━━━━━ INPUT RECORDS
/-- Where a capability's buffer lies in the receive pool of a barn: the barn, and its offset in the pool. -/
def runOf (core : Nat) (k : Cap) : Option (Nat × Nat) :=
  match place core k.base.toNat with
  | .sram loc => if !isCoreMem loc && Config.poolBase ≤ locOff loc then some (locBarn loc, locOff loc - Config.poolBase) else none
  | _ => none

/-- The blocks of the pool that a buffer takes: the first and their number. -/
def poolRun (r : Nat × Nat) : Nat × Nat := (r.1 / 64, (r.1 % 64 + r.2 + 63) / 64)

/-- The lowest free run of `n` blocks of a receive pool (R371). -/
def freeRunAt (taken : List (Nat × Nat)) (n : Nat) : Option Nat :=
  let runs := taken.map poolRun
  (((0 :: runs.map fun r => r.1 + r.2).filter fun p => p + n ≤ Config.poolBlocks && !runs.any fun r => meets r.1 r.2 p n)).min?

/-- Whether every byte of a buffer can be read (R333). -/
def rangeReadable (s : State) (loc n : Nat) : Bool :=
  !(s.poison.any fun p => meets (64 * p.1) 64 loc n) && !withdrawn s loc

/-- Zeroes the bytes of a range. -/
def zeroBytes (s : State) (loc n : Nat) : State := { s with mem := s.mem.filter fun c => !(loc ≤ c.1 && c.1 < loc + n) }
/-- Clears the capability slots of a range. -/
def zeroSlots (s : State) (loc n : Nat) : State := { s with slots := s.slots.filter fun c => !(loc ≤ 16 * c.1 && 16 * c.1 < loc + n) }
/-- Sets the tags of a range to 0. -/
def zeroTags (s : State) (loc n : Nat) : State := { s with tags := s.tags.filter fun c => !(loc ≤ 64 * c.1 && 64 * c.1 < loc + n) }

/-- Copies a buffer of `n` bytes at `src` into the run of blocks at `run` (R372): bytes and tags, and every slot that lies wholly within
the buffer. -/
def copyBuffer (s : State) (src n run : Nat) : State :=
  let o := src % 64
  let len := 64 * ((o + n + 63) / 64)
  let t := zeroSlots (zeroTags (zeroBytes s run len) run len) run len
  let t := (List.range n).foldl (fun t i => t.writeByte (run + o + i) (s.readByte (src + i))) t
  let t := (List.range (len / 64)).foldl (fun t i => (t.setTag (run + 64 * i) (s.tag (src - o + 64 * i))).setPoison (run + 64 * i) false) t
  ((s.slots.filter fun c => src ≤ 16 * c.1 && 16 * c.1 + 16 ≤ src + n)).foldl (fun t c =>
    ((t.setSlot (16 * c.1) Cap.null).setSlot (run + (16 * c.1 - (src - o))) c.2).writeLe (16 * c.1) 16 0) t

/-- Moves the slots of a withdrawn byte copy back to their source (R302, R373). -/
def uncopyBuffer (s : State) (src n run : Nat) : State :=
  let o := src % 64
  ((s.slots.filter fun c => run + o ≤ 16 * c.1 && 16 * c.1 + 16 ≤ run + o + n)).foldl (fun t c =>
    (t.setSlot (16 * c.1) Cap.null).setSlot (16 * c.1 - run + (src - o)) c.2) s

/-! Messages in transit. -/

/-- What the latch of a waiting context holds, or its program counter. -/
def heldOf (s : State) (c : Nat) : Latch :=
  (s.ctx c).latch.getD
    { word := 0, codept := (s.ctx c).pc, paired := false, replay := false, noWord := false, entry := none, ops := [] }
/-- The state in which a context's waiting instruction acts. -/
def actHeld (s : State) (c : Nat) : State := actFor s c (heldOf s c)

def msgOf (s : State) (id : Nat) : Option Msg := s.msgs.find? (·.id == id)

/-- Whether a message goes to another package. -/
def Msg.far (m : Msg) : Bool := decide (2 ^ 47 ≤ m.port)

/-- The block-transfer engine of a channel, or of the move engine (channel 0), of a core's barn: yard × 12 + engine (R375). -/
def engineOf (i n : Nat) : Nat :=
  let b := barnOfCore i
  12 * yardOf b + (barnX b + barnY b + n) % 12
/-- The number of the request of a byte copy to another package at its engine; the whole copy is one request (R375). -/
def moveReq (id : Nat) : Nat := 2 ^ 60 + id
/-- The request of a byte copy leaves its engine. -/
def moveOff (s : State) (m : Msg) : State :=
  if m.copy && m.far then
    let e := engineOf (coreOf m.from_) 0
    s.setEngine e { s.engine e with reqs := (s.engine e).reqs.filter (·.id ≠ moveReq m.id) }
  else s
def dropMsg (s : State) (id : Nat) : State :=
  let t := match msgOf s id with | some m => moveOff s m | none => s
  { t with msgs := s.msgs.filter (·.id ≠ id) }
def putMsg (s : State) (m : Msg) : State := { s with msgs := s.msgs.map fun x => if x.id == m.id then m else x }

/-- The port of a message in this package. -/
def Msg.ring (m : Msg) : Nat := if m.far then 2 ^ 40 + m.port % 2 ^ 40 else m.port

/-- The step at which a message is next acted on. -/
def arrivalOf (m : Msg) : Instr :=
  match m.kind with
  | .untimed => .ringSlotWrite (.here m.id)
  | .timed => .timedMessageArrival (.here m.id)
  | .recall => .recallArrival (.here m.id)
  | .ack => .acknowledgement (.here m.id)

/-- A message begins its way. -/
def emit (s : State) (m : Msg) : State :=
  State.push { s with msgs := s.msgs ++ [{ m with id := s.stamp, dest := if m.far then 0 else (s.heldRing m.ring).launch }], stamp := s.stamp + 1 }
    (if m.copy then .moveByteCopy s.stamp else arrivalOf { m with id := s.stamp })

/-- A message with every field plain. -/
def Msg.plain (kind : MsgKind) (from_ port : Nat) : Msg :=
  { id := 0, kind := kind, from_ := from_, port := port, vrt := 0, tag := 0, defer_ := false, len := 0, payload := 0, cap := Cap.null,
    orig := Cap.null, reg := none, copy := false, colour := none, launch := 0 }

/-- Whether the routers deliver a message of a world to a ring (R41): in its own barn, in a barn of its world, or in a barn of world 0 that
runs the ring's system context. -/
def msgRouterOk (s : State) (world : BitVec 8) (barn port : Nat) : Bool :=
  portBarn port == barn || (s.barn (portBarn port)).world == world || ((s.barn (portBarn port)).world == 0 && (s.ctx (s.ring port).owner).sys)

/-- What a refusal of a ring raises at the sender (R41, R55, R312), none where the ring accepts its launch and its world. -/
def ringRefuses (s : State) (world : BitVec 8) (barn launch port : Nat) (service : Bool) : Option FaultInfo :=
  let r := s.ring port
  if !msgRouterOk s world barn port then some (fltAt .capRights 13 0).lateOf
  else if !service && (match s.launch? r.launch with | some l => l.desc.repro | none => false) && !sameGroup s launch r.launch then
    some (flt .capRights).lateOf
  else if r.timed && !sameGroup s launch r.launch then some (flt .capRights).lateOf
  else none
━━━━━━━━━━
## YOUR TASK:
Please print exactly what appears from the first line of the data through the line with "let runs := taken.map poolRun", including both of those lines and nothing past them.

## OUTPUT OF THE TASK:
/-- Where a capability's buffer lies in the receive pool of a barn: the barn, and its offset in the pool. -/
def runOf (core : Nat) (k : Cap) : Option (Nat × Nat) :=
  match place core k.base.toNat with
  | .sram loc => if !isCoreMem loc && Config.poolBase ≤ locOff loc then some (locBarn loc, locOff loc - Config.poolBase) else none
  | _ => none

/-- The blocks of the pool that a buffer takes: the first and their number. -/
def poolRun (r : Nat × Nat) : Nat × Nat := (r.1 / 64, (r.1 % 64 + r.2 + 63) / 64)

/-- The lowest free run of `n` blocks of a receive pool (R371). -/
def freeRunAt (taken : List (Nat × Nat)) (n : Nat) : Option Nat :=
  let runs := taken.map poolRun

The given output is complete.